- _Problem to work on_
Take the entries below and print, exactly, the stretch from the line containing "def adoptEpoch (s" through the line containing "def execEpochIncrement (s", both included.

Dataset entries

★ ★ ★ ★ ★

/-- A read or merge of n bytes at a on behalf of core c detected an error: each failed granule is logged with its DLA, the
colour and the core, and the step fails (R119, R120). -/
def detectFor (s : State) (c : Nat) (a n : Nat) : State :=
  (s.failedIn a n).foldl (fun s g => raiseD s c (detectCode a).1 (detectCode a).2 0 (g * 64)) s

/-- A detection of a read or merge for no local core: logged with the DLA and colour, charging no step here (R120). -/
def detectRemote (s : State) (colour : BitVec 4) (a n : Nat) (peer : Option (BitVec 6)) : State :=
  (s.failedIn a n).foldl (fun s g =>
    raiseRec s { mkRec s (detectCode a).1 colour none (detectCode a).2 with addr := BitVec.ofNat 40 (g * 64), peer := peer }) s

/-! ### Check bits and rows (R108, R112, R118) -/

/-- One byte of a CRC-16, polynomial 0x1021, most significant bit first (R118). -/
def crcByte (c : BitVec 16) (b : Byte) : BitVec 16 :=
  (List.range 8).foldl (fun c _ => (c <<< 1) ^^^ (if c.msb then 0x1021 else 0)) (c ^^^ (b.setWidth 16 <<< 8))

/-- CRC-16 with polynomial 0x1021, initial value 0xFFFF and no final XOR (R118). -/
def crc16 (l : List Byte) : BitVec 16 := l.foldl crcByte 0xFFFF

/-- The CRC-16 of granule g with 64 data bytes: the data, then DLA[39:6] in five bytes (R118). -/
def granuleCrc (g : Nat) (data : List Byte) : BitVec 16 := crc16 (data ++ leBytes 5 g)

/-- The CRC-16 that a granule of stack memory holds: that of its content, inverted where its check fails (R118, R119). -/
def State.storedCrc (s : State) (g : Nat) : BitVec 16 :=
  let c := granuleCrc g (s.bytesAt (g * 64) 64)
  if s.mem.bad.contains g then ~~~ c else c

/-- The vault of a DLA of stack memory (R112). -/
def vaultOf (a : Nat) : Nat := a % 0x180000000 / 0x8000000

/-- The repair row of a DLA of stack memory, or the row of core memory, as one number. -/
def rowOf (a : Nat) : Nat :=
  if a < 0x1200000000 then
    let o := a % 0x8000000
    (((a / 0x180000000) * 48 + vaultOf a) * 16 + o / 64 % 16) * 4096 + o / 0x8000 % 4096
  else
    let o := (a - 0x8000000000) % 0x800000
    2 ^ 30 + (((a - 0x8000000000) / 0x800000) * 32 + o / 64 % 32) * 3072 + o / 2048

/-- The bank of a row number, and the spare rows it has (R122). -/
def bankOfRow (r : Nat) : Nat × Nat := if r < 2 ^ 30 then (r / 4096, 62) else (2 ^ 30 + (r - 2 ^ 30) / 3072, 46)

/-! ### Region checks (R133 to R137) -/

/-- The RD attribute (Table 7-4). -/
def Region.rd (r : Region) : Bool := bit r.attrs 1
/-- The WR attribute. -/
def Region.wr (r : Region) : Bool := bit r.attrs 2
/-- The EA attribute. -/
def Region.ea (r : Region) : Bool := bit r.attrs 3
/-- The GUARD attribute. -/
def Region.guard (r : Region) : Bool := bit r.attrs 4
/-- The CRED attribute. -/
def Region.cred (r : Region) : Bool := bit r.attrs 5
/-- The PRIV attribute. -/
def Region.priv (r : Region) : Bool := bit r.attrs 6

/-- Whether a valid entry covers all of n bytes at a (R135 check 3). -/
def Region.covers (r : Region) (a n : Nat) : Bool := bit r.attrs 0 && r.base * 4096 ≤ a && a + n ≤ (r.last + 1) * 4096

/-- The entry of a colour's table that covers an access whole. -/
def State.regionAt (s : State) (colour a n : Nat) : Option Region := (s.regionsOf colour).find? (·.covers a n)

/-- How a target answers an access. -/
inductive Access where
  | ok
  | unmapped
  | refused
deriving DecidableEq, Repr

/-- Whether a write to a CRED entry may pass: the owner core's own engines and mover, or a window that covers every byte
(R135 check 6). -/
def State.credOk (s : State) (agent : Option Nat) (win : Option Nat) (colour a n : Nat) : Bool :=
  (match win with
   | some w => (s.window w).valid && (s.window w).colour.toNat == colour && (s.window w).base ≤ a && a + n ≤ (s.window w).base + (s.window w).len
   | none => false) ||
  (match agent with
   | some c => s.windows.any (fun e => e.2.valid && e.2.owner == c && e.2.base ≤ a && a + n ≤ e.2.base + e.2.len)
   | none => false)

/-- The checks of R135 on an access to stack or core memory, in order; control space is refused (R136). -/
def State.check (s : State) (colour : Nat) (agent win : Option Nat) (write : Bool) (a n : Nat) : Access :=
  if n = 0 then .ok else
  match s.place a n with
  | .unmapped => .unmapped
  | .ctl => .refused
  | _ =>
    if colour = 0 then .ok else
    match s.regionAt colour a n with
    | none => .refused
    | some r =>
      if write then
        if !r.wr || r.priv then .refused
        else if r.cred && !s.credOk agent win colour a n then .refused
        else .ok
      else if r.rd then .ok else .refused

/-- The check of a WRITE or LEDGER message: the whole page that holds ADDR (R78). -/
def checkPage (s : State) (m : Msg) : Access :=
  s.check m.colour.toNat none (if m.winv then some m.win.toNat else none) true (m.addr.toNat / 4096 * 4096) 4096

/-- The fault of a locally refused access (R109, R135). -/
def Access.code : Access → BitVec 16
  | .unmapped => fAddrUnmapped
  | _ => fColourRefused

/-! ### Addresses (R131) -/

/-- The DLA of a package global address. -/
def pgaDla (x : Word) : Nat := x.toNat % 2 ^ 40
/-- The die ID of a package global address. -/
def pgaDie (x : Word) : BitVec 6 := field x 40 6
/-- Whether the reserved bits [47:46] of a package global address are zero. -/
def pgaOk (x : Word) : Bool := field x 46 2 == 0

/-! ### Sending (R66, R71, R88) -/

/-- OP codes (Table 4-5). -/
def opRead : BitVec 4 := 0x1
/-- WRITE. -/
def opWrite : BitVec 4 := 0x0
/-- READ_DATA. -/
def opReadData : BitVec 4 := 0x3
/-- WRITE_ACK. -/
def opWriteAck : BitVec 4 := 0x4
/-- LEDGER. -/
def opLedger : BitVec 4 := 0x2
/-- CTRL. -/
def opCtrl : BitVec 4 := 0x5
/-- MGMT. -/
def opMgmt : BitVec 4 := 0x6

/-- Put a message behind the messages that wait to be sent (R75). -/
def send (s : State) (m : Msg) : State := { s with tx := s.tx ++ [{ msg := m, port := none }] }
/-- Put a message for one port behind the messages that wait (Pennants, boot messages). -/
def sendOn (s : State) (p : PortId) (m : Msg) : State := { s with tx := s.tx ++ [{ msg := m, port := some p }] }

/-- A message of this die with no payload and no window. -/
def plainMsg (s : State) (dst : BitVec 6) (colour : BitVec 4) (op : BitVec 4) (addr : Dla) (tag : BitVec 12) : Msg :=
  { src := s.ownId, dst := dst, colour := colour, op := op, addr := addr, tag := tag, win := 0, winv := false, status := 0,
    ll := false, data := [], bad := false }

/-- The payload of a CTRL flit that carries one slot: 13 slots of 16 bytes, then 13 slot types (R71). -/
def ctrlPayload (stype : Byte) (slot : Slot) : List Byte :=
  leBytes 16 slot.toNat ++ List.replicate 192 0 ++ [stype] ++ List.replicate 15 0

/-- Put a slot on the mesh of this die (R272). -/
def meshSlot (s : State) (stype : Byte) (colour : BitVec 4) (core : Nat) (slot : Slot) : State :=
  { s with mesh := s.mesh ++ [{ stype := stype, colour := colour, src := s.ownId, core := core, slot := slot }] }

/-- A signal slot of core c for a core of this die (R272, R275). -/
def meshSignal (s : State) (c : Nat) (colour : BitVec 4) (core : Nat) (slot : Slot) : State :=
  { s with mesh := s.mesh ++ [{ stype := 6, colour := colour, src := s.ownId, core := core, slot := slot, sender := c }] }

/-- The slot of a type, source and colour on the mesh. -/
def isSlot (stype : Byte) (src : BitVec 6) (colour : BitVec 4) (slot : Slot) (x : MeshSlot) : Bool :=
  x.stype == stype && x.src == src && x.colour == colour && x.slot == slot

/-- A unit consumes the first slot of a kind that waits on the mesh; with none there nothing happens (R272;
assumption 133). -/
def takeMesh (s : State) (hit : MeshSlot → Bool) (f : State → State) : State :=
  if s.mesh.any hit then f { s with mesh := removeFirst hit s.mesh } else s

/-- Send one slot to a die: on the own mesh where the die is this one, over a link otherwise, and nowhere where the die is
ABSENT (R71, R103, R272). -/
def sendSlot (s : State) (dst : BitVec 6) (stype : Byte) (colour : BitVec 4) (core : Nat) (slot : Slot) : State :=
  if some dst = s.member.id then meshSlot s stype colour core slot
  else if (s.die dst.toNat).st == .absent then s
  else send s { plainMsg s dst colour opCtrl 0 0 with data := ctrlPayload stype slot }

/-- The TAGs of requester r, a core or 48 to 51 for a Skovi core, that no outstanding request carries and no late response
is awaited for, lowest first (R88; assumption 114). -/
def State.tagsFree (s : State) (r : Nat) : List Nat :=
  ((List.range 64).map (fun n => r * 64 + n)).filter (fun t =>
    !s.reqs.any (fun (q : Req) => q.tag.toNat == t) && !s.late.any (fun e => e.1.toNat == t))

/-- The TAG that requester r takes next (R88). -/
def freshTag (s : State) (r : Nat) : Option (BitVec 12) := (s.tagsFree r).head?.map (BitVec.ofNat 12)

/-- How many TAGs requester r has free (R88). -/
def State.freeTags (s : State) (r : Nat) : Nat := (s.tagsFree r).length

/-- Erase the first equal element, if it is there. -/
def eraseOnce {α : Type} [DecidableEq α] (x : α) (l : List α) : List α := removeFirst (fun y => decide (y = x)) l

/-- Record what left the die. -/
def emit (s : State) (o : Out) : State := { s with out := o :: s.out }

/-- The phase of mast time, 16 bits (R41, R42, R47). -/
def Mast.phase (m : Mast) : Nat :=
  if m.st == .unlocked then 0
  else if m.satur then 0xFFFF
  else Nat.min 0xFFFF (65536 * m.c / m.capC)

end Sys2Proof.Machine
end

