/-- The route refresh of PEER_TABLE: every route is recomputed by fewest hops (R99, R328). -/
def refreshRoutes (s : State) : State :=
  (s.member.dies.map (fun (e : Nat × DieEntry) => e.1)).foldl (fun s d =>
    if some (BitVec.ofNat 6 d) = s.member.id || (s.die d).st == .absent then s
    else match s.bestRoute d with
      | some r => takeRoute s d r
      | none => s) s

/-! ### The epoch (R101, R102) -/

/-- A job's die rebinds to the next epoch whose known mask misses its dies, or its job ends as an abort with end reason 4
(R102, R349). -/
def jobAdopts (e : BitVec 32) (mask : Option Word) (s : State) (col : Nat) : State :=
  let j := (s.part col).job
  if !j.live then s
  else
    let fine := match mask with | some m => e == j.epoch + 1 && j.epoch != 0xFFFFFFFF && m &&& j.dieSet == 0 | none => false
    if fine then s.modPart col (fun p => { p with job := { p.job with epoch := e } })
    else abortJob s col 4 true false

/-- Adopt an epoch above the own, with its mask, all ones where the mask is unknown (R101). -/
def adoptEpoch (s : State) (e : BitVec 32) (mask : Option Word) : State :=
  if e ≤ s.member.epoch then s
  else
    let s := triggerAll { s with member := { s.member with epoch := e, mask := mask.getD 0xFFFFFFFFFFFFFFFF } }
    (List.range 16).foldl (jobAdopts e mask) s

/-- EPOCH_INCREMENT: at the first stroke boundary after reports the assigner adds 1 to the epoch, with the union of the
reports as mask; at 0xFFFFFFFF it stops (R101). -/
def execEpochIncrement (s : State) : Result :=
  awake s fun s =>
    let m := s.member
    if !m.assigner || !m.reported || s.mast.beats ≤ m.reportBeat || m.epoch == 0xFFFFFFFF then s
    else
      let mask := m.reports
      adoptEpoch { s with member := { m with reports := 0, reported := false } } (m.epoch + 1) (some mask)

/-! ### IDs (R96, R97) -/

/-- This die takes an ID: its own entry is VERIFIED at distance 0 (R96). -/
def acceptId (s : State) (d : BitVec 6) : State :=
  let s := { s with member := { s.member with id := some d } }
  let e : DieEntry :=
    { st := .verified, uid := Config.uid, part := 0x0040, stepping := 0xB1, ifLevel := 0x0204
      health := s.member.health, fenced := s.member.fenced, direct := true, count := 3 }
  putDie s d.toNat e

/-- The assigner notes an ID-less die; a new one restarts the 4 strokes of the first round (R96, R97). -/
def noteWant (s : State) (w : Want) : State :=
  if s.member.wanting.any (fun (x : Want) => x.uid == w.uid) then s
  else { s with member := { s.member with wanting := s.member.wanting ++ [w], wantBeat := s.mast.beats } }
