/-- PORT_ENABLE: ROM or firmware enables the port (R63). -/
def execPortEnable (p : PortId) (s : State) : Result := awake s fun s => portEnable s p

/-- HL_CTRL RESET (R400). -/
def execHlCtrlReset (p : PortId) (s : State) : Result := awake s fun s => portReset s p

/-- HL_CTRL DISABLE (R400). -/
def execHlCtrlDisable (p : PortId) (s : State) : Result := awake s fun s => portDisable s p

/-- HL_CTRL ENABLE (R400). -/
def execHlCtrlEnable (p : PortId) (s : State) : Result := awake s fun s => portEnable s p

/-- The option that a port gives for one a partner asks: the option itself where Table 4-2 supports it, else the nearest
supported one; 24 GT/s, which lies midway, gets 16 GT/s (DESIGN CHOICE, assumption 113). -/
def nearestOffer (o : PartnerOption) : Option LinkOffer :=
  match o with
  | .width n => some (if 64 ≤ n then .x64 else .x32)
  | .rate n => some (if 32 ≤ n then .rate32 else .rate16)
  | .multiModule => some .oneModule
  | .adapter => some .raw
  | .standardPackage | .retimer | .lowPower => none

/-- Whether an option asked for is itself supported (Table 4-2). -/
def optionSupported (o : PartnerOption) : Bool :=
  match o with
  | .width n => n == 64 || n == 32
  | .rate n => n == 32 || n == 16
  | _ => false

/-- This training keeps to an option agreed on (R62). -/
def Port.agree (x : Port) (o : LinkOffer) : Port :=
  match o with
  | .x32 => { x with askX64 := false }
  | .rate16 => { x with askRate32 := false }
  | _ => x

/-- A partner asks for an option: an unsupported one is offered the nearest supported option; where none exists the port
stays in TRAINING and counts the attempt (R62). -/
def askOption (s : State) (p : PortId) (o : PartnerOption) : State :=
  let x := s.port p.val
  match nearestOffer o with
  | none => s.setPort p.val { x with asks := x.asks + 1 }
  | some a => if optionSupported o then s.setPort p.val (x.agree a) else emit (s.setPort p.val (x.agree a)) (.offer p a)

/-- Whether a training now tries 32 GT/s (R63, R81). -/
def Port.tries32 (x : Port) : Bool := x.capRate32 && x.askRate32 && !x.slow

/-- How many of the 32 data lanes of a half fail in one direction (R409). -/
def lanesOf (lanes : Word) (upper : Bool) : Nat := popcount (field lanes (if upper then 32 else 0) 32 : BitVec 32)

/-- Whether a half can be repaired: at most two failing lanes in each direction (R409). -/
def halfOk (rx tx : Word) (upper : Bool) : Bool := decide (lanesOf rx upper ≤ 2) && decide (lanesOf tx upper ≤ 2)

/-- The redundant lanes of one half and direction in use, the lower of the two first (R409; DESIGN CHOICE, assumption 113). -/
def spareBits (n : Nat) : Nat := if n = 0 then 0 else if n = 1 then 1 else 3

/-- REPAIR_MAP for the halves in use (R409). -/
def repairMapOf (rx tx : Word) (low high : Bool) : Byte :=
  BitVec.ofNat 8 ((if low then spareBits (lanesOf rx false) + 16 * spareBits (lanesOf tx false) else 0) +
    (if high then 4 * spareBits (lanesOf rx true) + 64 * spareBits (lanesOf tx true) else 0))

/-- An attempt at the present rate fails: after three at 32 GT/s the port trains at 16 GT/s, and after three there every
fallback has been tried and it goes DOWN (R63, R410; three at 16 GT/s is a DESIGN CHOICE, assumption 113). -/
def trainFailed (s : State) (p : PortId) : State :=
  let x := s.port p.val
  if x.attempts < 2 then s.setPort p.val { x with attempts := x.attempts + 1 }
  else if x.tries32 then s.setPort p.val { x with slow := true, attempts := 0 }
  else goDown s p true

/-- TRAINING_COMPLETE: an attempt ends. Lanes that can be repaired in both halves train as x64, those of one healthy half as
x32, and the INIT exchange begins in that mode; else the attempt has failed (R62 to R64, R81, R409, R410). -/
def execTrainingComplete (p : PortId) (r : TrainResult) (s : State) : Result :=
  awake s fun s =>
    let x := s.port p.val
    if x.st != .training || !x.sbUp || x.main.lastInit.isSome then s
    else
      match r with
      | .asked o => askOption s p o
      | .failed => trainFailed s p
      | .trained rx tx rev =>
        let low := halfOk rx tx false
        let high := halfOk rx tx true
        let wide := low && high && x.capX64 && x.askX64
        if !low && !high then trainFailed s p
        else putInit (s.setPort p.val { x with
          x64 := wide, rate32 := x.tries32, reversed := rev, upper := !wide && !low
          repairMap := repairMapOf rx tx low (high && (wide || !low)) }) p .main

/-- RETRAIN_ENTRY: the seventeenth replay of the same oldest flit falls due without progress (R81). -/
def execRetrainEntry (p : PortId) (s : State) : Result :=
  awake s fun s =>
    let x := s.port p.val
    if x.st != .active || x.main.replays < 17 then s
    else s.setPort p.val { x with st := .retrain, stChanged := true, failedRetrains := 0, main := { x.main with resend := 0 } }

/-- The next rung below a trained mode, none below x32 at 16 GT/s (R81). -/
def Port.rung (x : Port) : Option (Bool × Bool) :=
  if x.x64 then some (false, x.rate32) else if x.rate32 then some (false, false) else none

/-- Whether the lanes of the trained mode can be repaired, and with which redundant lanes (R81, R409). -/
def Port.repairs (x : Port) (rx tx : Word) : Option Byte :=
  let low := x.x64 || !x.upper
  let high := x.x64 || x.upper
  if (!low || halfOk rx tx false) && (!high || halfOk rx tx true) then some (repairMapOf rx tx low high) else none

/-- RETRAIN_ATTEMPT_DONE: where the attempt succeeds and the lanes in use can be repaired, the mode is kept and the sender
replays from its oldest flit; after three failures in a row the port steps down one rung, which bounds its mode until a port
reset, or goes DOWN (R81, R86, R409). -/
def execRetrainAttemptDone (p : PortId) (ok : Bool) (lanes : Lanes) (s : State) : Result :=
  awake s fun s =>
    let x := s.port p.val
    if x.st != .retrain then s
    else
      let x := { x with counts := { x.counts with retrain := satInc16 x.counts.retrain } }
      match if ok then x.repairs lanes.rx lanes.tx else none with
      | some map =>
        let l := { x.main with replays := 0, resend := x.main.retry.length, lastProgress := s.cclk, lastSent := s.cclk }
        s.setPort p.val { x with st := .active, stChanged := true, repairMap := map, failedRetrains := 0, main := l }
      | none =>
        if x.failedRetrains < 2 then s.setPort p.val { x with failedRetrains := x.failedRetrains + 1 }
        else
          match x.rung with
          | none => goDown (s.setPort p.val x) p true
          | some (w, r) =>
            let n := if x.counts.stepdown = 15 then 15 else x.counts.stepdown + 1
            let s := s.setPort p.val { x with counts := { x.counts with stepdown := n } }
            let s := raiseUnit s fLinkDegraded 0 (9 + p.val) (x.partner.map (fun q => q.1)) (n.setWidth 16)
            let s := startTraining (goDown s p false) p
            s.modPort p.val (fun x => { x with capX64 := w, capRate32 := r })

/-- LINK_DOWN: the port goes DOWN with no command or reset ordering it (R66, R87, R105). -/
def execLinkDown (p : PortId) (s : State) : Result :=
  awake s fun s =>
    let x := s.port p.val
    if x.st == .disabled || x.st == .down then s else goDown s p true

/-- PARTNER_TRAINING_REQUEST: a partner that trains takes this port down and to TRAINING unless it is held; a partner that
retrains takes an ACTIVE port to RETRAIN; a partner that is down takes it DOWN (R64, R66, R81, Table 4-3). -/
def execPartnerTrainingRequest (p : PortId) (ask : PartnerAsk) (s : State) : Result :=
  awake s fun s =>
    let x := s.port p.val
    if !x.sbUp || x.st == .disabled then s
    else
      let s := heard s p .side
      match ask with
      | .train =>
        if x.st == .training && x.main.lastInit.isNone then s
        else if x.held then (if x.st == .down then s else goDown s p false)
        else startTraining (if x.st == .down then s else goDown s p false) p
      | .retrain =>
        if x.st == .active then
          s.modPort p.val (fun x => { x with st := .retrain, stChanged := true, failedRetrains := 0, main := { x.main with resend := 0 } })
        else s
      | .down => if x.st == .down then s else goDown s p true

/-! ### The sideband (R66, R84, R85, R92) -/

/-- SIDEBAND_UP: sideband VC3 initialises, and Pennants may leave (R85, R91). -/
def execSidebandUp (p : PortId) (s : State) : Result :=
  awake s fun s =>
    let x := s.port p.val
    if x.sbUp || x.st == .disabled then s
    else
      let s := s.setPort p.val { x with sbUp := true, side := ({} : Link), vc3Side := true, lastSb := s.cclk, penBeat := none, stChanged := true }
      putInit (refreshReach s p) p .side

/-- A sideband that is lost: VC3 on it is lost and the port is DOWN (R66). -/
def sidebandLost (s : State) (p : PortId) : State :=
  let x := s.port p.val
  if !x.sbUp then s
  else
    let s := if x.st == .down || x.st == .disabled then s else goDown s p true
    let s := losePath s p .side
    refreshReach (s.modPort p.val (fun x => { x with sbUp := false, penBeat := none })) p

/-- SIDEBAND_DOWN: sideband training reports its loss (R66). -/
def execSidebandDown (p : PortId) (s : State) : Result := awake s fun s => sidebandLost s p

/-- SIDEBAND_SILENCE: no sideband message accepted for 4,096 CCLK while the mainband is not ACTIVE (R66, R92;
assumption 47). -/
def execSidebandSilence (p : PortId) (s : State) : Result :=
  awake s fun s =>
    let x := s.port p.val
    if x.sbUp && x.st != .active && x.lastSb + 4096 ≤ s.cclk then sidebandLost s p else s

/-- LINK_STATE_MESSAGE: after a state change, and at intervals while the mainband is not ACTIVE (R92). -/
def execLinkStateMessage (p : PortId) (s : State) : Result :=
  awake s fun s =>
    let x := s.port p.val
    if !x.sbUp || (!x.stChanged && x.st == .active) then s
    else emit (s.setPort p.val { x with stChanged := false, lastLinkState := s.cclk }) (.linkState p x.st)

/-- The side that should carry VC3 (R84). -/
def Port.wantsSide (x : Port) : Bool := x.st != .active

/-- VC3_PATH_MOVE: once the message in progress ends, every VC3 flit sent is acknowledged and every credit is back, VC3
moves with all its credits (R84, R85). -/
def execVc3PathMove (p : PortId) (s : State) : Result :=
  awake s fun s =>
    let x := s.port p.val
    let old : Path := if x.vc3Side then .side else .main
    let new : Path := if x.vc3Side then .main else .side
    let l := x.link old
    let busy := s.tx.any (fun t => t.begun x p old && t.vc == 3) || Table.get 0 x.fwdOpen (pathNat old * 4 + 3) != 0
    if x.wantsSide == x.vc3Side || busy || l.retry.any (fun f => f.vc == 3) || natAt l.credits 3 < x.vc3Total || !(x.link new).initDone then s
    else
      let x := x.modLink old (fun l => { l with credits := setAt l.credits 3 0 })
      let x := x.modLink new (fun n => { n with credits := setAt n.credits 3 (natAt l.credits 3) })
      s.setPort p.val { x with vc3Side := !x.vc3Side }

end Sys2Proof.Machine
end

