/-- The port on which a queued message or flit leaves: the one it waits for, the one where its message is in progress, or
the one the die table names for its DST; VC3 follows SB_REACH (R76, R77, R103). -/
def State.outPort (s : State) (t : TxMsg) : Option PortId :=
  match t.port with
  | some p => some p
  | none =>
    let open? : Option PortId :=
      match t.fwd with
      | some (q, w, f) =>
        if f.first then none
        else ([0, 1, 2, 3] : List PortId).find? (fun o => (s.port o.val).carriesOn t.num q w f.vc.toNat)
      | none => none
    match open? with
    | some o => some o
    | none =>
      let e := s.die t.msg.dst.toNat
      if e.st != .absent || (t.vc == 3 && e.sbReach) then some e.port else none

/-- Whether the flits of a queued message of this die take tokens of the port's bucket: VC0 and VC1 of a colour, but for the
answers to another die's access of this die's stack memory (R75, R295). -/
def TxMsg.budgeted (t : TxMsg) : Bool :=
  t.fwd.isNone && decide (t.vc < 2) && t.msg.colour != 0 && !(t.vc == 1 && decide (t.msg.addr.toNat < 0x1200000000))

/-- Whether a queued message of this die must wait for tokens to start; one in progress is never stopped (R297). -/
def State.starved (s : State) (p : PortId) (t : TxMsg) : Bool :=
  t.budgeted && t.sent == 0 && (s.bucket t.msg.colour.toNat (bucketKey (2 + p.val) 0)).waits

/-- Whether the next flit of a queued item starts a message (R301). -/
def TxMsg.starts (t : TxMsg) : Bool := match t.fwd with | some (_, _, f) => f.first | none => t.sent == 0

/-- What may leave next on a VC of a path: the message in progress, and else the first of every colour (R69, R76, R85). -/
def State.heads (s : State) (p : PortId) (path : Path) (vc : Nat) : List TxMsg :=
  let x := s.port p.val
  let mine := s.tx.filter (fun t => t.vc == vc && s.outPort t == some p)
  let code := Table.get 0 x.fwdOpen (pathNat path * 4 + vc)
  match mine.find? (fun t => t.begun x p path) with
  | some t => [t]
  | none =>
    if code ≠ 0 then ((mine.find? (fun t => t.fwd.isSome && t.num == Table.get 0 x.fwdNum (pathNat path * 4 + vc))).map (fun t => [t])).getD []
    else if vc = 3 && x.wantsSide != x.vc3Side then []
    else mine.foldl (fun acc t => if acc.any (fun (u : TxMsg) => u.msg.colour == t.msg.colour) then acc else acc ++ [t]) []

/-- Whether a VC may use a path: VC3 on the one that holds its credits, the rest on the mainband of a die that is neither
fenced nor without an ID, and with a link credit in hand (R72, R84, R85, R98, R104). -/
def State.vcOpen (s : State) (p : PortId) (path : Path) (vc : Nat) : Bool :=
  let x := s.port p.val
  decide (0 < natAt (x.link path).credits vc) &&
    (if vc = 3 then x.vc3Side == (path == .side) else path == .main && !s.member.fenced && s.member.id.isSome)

★ ★ ★ ★ ★

- _Written answer_
def adoptEpoch (s : State) (e : BitVec 32) (mask : Option Word) : State :=
  if e ≤ s.member.epoch then s
  else
    let s := triggerAll { s with member := { s.member with epoch := e, mask := mask.getD 0xFFFFFFFFFFFFFFFF } }
    (List.range 16).foldl (jobAdopts e mask) s

/-- EPOCH_INCREMENT: at the first stroke boundary after reports the assigner adds 1 to the epoch, with the union of the
reports as mask; at 0xFFFFFFFF it stops (R101). -/
def execEpochIncrement (s : State) : Result :=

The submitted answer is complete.